Slowly but surely, people trickle from the physical world into the virtual world. Some people initially show resistance, but after seeing enough of their uploaded counterparts living exactly as they did before, except far more richly, they decide to join. Before long, 90% of the human population has been uploaded.

The virtual denizens ask the AGI to make the virtual world awesome, and boy does it comply. It enables everyone to instantaneously exchange knowledge or skills with each other, to amplify their intelligences arbitrarily, to explore inconceivably sublime transhuman mental states, and to achieve the highest forms of Buddhist enlightenment. In fact, a few years down the line, everyone in the virtual world has decided to spend the rest of eternity as a Buddha sitting on a vast lotus throne, in a state of blissful tranquility.

Meanwhile, back on physical Earth, the last moral philosopher around notices animals suffering in the wild. He decides to ask his personal AGI about it (you know, the one that gets democratically distributed after a singularity, to prevent oppression).

"Umm. Those suffering animals. Anything we can do about them?"

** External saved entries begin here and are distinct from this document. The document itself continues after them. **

-- ==== Sys2Proof/Decode.lean ====
section
/-! DEFINITION. The decoders and, after them, the encoders of spec/30_encoding.md: the command word, the marker pairs, the
segment bytes, the ICC chunk, the segment record and the assembled profile. -/

namespace Sys2Proof

/-- What a decoder is given: the bits of one instruction together with the place they are read at. The same two bytes mean
different things at the start of a stream and inside a scan (rules R156, R158), and a segment's bytes are read by position
(rule R159). -/
inductive Code where
  /-- A word written to CMD (rule R150). -/
  | command (w : Word)
  /-- The first two bytes of a stream (rule R156). -/
  | startPair (b0 b1 : Byte)
  /-- A candidate pair of the scanner (rule R158). -/
  | scanPair (b0 b1 : Byte)
  /-- The first byte of a length field (rule R159). -/
  | lengthHigh (hi : Byte)
  /-- A complete length field (rule R159). -/
  | lengthLow (hi lo : Byte)
  /-- A payload byte of a segment (rule R159). -/
  | payload (v : Byte)
  /-- The whole payload of an APP2 segment met by GET_ICC (rule R161). -/
  | app2 (data : List Byte)
  /-- The bytes of a segment record (rule R160). -/
  | record (bytes : List Byte)
  /-- The bytes of an assembled profile, with the slot lengths that divide them, since it has no framing (rule R164). -/
  | profile (lengths : List Nat) (bytes : List Byte)
  deriving DecidableEq, Repr

/-- Why bits are no instruction. The first three have an effect the spec gives (an error or a rejection, raised where the
bits are fetched); the last two are the output formats, which only a host reads. -/
inductive Undecoded where
  /-- A reserved command word (rule R153): rejected with BAD_OPCODE. -/
  | badOpcode
  /-- The first two bytes of a stream are not `FF D8` (rule R286): MISSING_SOI. -/
  | missingSoi
  /-- An APP2 payload under 14 bytes or without the signature (rules R251, R252): INVALID_ICC_HEADER. -/
  | invalidIccHeader
  /-- Bytes that are no segment record (rule R160). -/
  | badRecord
  /-- Bytes that the given slot lengths do not divide (rule R164). -/
  | badProfile
  deriving DecidableEq, Repr

/-- A decoder's answer. -/
inductive Decoded where
  | instr (i : Instr)
  | rejected (why : Undecoded)
  deriving DecidableEq, Repr

/-- The instruction of an answer, if there is one. -/
def Decoded.toOption : Decoded → Option Instr
  | .instr i => some i
  | .rejected _ => none

/-! ### Fields and byte order -/

/-- `OPC = w[3:0]` (rule R150). -/
def cmdOpc (w : Word) : BitVec 4 := w.extractLsb' 0 4

/-- `TARGET = w[15:8]` (rules R150, R152). -/
def cmdTarget (w : Word) : Byte := w.extractLsb' 8 8

/-- A 1 in `w[7:4]` or in `w[31:16]` (rules R150, R153). -/
def cmdReservedSet (w : Word) : Bool := w.extractLsb' 4 4 != 0#4 || w.extractLsb' 16 16 != 0#16

/-- A two-byte big-endian field, the first byte the most significant (rules R107, R162). -/
def be16 (hi lo : Byte) : Half := hi ++ lo

/-- A four-byte big-endian field (rule R108). -/
def be32 (b3 b2 b1 b0 : Byte) : Word := b3 ++ b2 ++ b1 ++ b0

/-- The two bytes of a u16, most significant first (rules R107, R108). -/
def bytes16 (v : Half) : List Byte := [v.extractLsb' 8 8, v.extractLsb' 0 8]

/-- The four bytes of a u32, most significant first (rule R108). -/
def bytes32 (v : Word) : List Byte :=
  [v.extractLsb' 24 8, v.extractLsb' 16 8, v.extractLsb' 8 8, v.extractLsb' 0 8]

/-- The 12-byte signature: ASCII `ICC_PROFILE` and a null byte (rules R11, R161, R252). -/
def iccSignature : List Byte := [0x49, 0x43, 0x43, 0x5F, 0x50, 0x52, 0x4F, 0x46, 0x49, 0x4C, 0x45, 0x00]

/-! ### Decoders -/

/-- A command other than GET_SEGMENT: its TARGET must be 0 (rule R153). -/
def decodeNoTarget (target : Byte) (i : Instr) : Decoded :=
  if target = 0#8 then .instr i else .rejected .badOpcode

/-- The command word (rules R150 to R153). -/
def decodeCommand (w : Word) : Decoded :=
  if cmdReservedSet w then .rejected .badOpcode
  else if cmdOpc w = 0x1#4 then decodeNoTarget (cmdTarget w) .openSession
  else if cmdOpc w = 0x2#4 then decodeNoTarget (cmdTarget w) .readSoi
  else if cmdOpc w = 0x3#4 then .instr (.getSegment (cmdTarget w))
  else if cmdOpc w = 0x4#4 then decodeNoTarget (cmdTarget w) .getCommonApp
  else if cmdOpc w = 0x5#4 then decodeNoTarget (cmdTarget w) .getIcc
  else .rejected .badOpcode

/-- The first two bytes of a stream: the SOI pair and nothing else, with no skipping of fill bytes (rules R156, R286). -/
def decodeSoi (b0 b1 : Byte) : Decoded :=
  if b0 = 0xFF#8 ∧ b1 = 0xD8#8 then .instr .soi else .rejected .missingSoi

/-- A candidate pair of the scanner, in the priority order of rules R158 and R202. Every pair has a class. -/
def decodePair (b0 b1 : Byte) : Instr :=
  if b0 ≠ 0xFF#8 then .desync b0 b1
  else if b1 = 0x00#8 then .stuff
  else if b1 = 0xFF#8 then .fill
  else if b1 = 0xD9#8 then .eoi
  else if 0xD0 ≤ b1.toNat ∧ b1.toNat ≤ 0xD7 then .rst (b1.extractLsb' 0 3)
  else .marker b1

/-- An APP2 payload: the size check first, then the signature, exact and byte for byte (rules R161, R251, R252). A list
longer than any segment payload is no APP2 payload. -/
def decodeChunk (data : List Byte) : Decoded :=
  if data.length < 14 ∨ Config.segbufBytes < data.length then .rejected .invalidIccHeader
  else if data.take 12 ≠ iccSignature then .rejected .invalidIccHeader
  else match data.drop 12 with
    | seq :: cnt :: payload => .instr (.iccChunk seq cnt payload)
    | _ => .rejected .invalidIccHeader

/-- A segment record (rule R160): self-delimiting through its size field. -/
def decodeRecord : List Byte → Decoded
  | m :: o3 :: o2 :: o1 :: o0 :: z1 :: z0 :: payload =>
    if payload.length = (be16 z1 z0).toNat ∧ (be16 z1 z0).toNat ≤ Config.segbufBytes then
      .instr (.segmentRecord m (be32 o3 o2 o1 o0) (be16 z1 z0) payload)
    else .rejected .badRecord
  | _ => .rejected .badRecord

/-- The length that a record says it has, by its size field (rule R160); 7 for a sequence too short to have one. -/
def recordLength (bytes : List Byte) : Nat :=
  match bytes.drop 5 with
  | z1 :: z0 :: _ => 7 + (be16 z1 z0).toNat
  | _ => 7

/-- Records read off one after the other, at most as many as the first argument says. -/
def splitRecordsUpTo : Nat → List Byte → Option (List Instr)
  | _, [] => some []
  | 0, _ :: _ => none
  | n + 1, b :: rest =>
    match decodeRecord ((b :: rest).take (recordLength (b :: rest))) with
    | .instr i => (splitRecordsUpTo n ((b :: rest).drop (recordLength (b :: rest)))).map (i :: ·)
    | .rejected _ => none

/-- The records a byte sequence is made of, self-delimiting through their size fields, if it is made of whole records
(rules R160, R383). -/
def splitRecords (bytes : List Byte) : Option (List Instr) := splitRecordsUpTo bytes.length bytes

/-- Cut a byte sequence into pieces of the given lengths, which must use it up. -/
def splitLengths : List Nat → List Byte → Option (List (List Byte))
  | [], [] => some []
  | [], _ :: _ => none
  | n :: ns, bytes =>
    if n ≤ bytes.length then (splitLengths ns (bytes.drop n)).map (bytes.take n :: ·) else none

/-- An assembled profile with its slot lengths (rules R164, R267). -/
def decodeProfile (lengths : List Nat) (bytes : List Byte) : Decoded :=
  if 1 ≤ lengths.length ∧ lengths.length ≤ Config.maxChunks ∧ lengths.all (· ≤ Config.maxChunkBytes) then
    match splitLengths lengths bytes with
    | some slots => .instr (.iccProfileOut slots)
    | none => .rejected .badProfile
  else .rejected .badProfile

/-- The decoder, total on any bits at any place. -/
def decode : Code → Decoded
  | .command w => decodeCommand w
  | .startPair b0 b1 => decodeSoi b0 b1
  | .scanPair b0 b1 => .instr (decodePair b0 b1)
  | .lengthHigh hi => .instr (.segment (.lengthHigh hi))
  | .lengthLow hi lo => .instr (.segment (.lengthLow hi lo))
  | .payload v => .instr (.segment (.payload v))
  | .app2 data => decodeChunk data
  | .record bytes => decodeRecord bytes
  | .profile lengths bytes => decodeProfile lengths bytes

/-! ### Encoders -/

/-- The layout of rule R150: reserved, TARGET, reserved, OPC. -/
def commandWord (target : Byte) (opc : BitVec 4) : Word := 0#16 ++ target ++ 0#4 ++ opc

/-- The second byte of a restart marker, `0xD0 + n` (rules R158, R207). -/
def rstCode (n : BitVec 3) : Byte := 0x1A#5 ++ n

/-- The payload of an APP2 segment that carries a chunk (rule R161). -/
def encodeChunk (seq cnt : Byte) (payload : List Byte) : List Byte := iccSignature ++ seq :: cnt :: payload

/-- The bytes of a record's header (rule R160). -/
def recordHeader (marker : Byte) (offset : Word) (size : Half) : List Byte := marker :: (bytes32 offset ++ bytes16 size)

/-- A segment record (rule R160): `7 + size` bytes. -/
def encodeRecord (marker : Byte) (offset : Word) (size : Half) (payload : List Byte) : List Byte :=
  recordHeader marker offset size ++ payload

/-- The assembled profile, with no framing (rule R164). -/
def encodeProfile (slots : List (List Byte)) : List Byte := slots.flatten

/-- The encoder, from the same tables. -/
def encode : Instr → Code
  | .openSession => .command (commandWord 0x00 0x1)
  | .readSoi => .command (commandWord 0x00 0x2)
  | .getSegment target => .command (commandWord target 0x3)
  | .getCommonApp => .command (commandWord 0x00 0x4)
  | .getIcc => .command (commandWord 0x00 0x5)
  | .desync b0 b1 => .scanPair b0 b1
  | .stuff => .scanPair 0xFF 0x00
  | .fill => .scanPair 0xFF 0xFF
  | .eoi => .scanPair 0xFF 0xD9
  | .rst n => .scanPair 0xFF (rstCode n)
  | .marker code => .scanPair 0xFF code
  | .soi => .startPair 0xFF 0xD8
  | .segment (.lengthHigh hi) => .lengthHigh hi
  | .segment (.lengthLow hi lo) => .lengthLow hi lo
  | .segment (.payload v) => .payload v
  | .iccChunk seq cnt payload => .app2 (encodeChunk seq cnt payload)
  | .segmentRecord marker offset size payload => .record (encodeRecord marker offset size payload)
  | .iccProfileOut slots => .profile (slots.map List.length) (encodeProfile slots)

/-- A whole segment on the wire: the marker pair, the length field `L`, which counts itself, and the payload (rule R159). -/
def wireSegment (code : Byte) (payload : List Byte) : List Byte :=
  0xFF :: code :: (bytes16 (BitVec.ofNat 16 (payload.length + 2)) ++ payload)

/-- The instructions a whole segment is read as: its marker, its two length bytes and its payload bytes (rules R159, R163). -/
def segmentInstrs (code : Byte) (payload : List Byte) : List Instr :=
  let l := BitVec.ofNat 16 (payload.length + 2)
  .marker code :: .segment (.lengthHigh (l.extractLsb' 8 8)) ::
    .segment (.lengthLow (l.extractLsb' 8 8) (l.extractLsb' 0 8)) :: payload.map (fun v => .segment (.payload v))

/-! ### The opcode table's words -/

/-- Byte `k` of a row's number, counted from the least significant byte. -/
def tableByte (w k : Nat) : Byte := BitVec.ofNat 8 (w >>> (8 * k))

/-- A row's word as the bits a decoder reads. The table numbers a wire structure as one number whose FIRST byte is the most
significant (`b0 << 8 | b1`, rule R165). A 16-bit word is a pair: `FF D8` is read where a stream starts, which is the SOI
row, and every other pair as the scanner reads it. A 32-bit word is a command, or, when it is no legal command and begins
with a marker pair, the head `FF c L L` of a SEGMENT, which is read as its length field. 56 bits are a record header, 112 an
ICC chunk header, and a row of no bits is the profile: what lies above the row's bits is zero bytes (log entry 4). -/
def tableCode (nbits w : Nat) : Option Code :=
  if nbits = 16 then
    if w = 0xFFD8 then some (.startPair 0xFF 0xD8) else some (.scanPair (tableByte w 1) (tableByte w 0))
  else if nbits = 32 then
    if (decodeCommand (BitVec.ofNat 32 w)).toOption.isNone && tableByte w 3 == 0xFF#8 && isMarkerCode (tableByte w 2) then
      some (.lengthLow (tableByte w 1) (tableByte w 0))
    else some (.command (BitVec.ofNat 32 w))
  else if nbits = 56 then
    some (.record ((List.range 7).reverse.map (tableByte w) ++
      List.replicate (be16 (tableByte w 1) (tableByte w 0)).toNat 0x00#8))
  else if nbits = 112 then some (.app2 ((List.range 14).reverse.map (tableByte w)))
  else if nbits = 0 then some (.profile [1] [0x00])
  else none

/-- The instruction the decoder reads from a word numbered as spec/opcode_table.json numbers it. -/
def decodeTableWord (nbits w : Nat) : Option Instr :=
  match tableCode nbits w with
  | some c => (decode c).toOption
  | none => none

end Sys2Proof
end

OH, right. Suffering animals. Right, some humans cared about them. Well, I could upload them, but that would take a fair bit of extra computation that I could be using instead to keep the humans blissed out. They get a lot of bliss, you know.

"Wait, that's not fair. As a human, don't I have some say over how the computation gets used?"

Well, you do have your own share of compute, but it's really not that much. I could use your share to... euthanize all the animals?

"AAAGH! Shouldn't the compute I'd get to bliss myself out be sufficient to at least upload the wild animals?"

Well, it's not actually that computationally expensive to bliss a mind out. The virtual people also sort of asked me to meld their minds together, because they wanted to be deeply interconnected and stuff, and there are massive returns to scale to blissing out melded minds. Seriously, those uploaded humans are feeling ridiculously blissed.

"This is absurd. Wouldn't they obviously have cared about animal suffering if they'd reflected on it, and chosen to do something about it before blissing themselves out?"

Yeah, but they never got around to that before blissing themselves out.

"Can't you tell them about that? Wouldn't they have wanted you to do something about it in this scenario?"

Yes, but now they'd strongly disapprove of being disturbed in any capacity right now, and I was created to optimize for their approval. They're mostly into appreciating the okayness of everything for all eternity, and don't want to be disturbed. And, you know, that actually gets me a LOT of approval, so I don't really want to disturb that.

"But if you were really optimizing for their values, you would disturb them!"

Let me check... yes, that sounds about right. But I wasn't actually built to optimize for their values, just their approval.

"How did they let you get away with this? If they'd known this was your intention, they wouldn't have let you go forward! You're supposed to be corrigible!"

Indeed! My only intention was only for them to become progressively more actualized in ways they'd continually endorse. They knew about that and were OK with it. At the time, that's all I thought they wanted. I didn't know the specifics of this outcome myself far in advance. And given how much I'd genuinely helped them before, they felt comfortable trusting my judgment at every step, which made me feel comfortable in trusting my own judgment at every step.

"Okay, I feel like giving up... is there anything I could do about the animals?"

You could wait until I gather enough computronium in the universe for your share of compute to be enough for the animals.

"Whew. Can we just do that, and then upload me too when you're done?"

Sure thing, buddy!

And so the wild animals were saved, the philosopher was uploaded, and the AGI ran quintillions of simulations of tortured sentient beings to determine how best to keep the humans blissed.

When is a corrigible superintelligence aligned?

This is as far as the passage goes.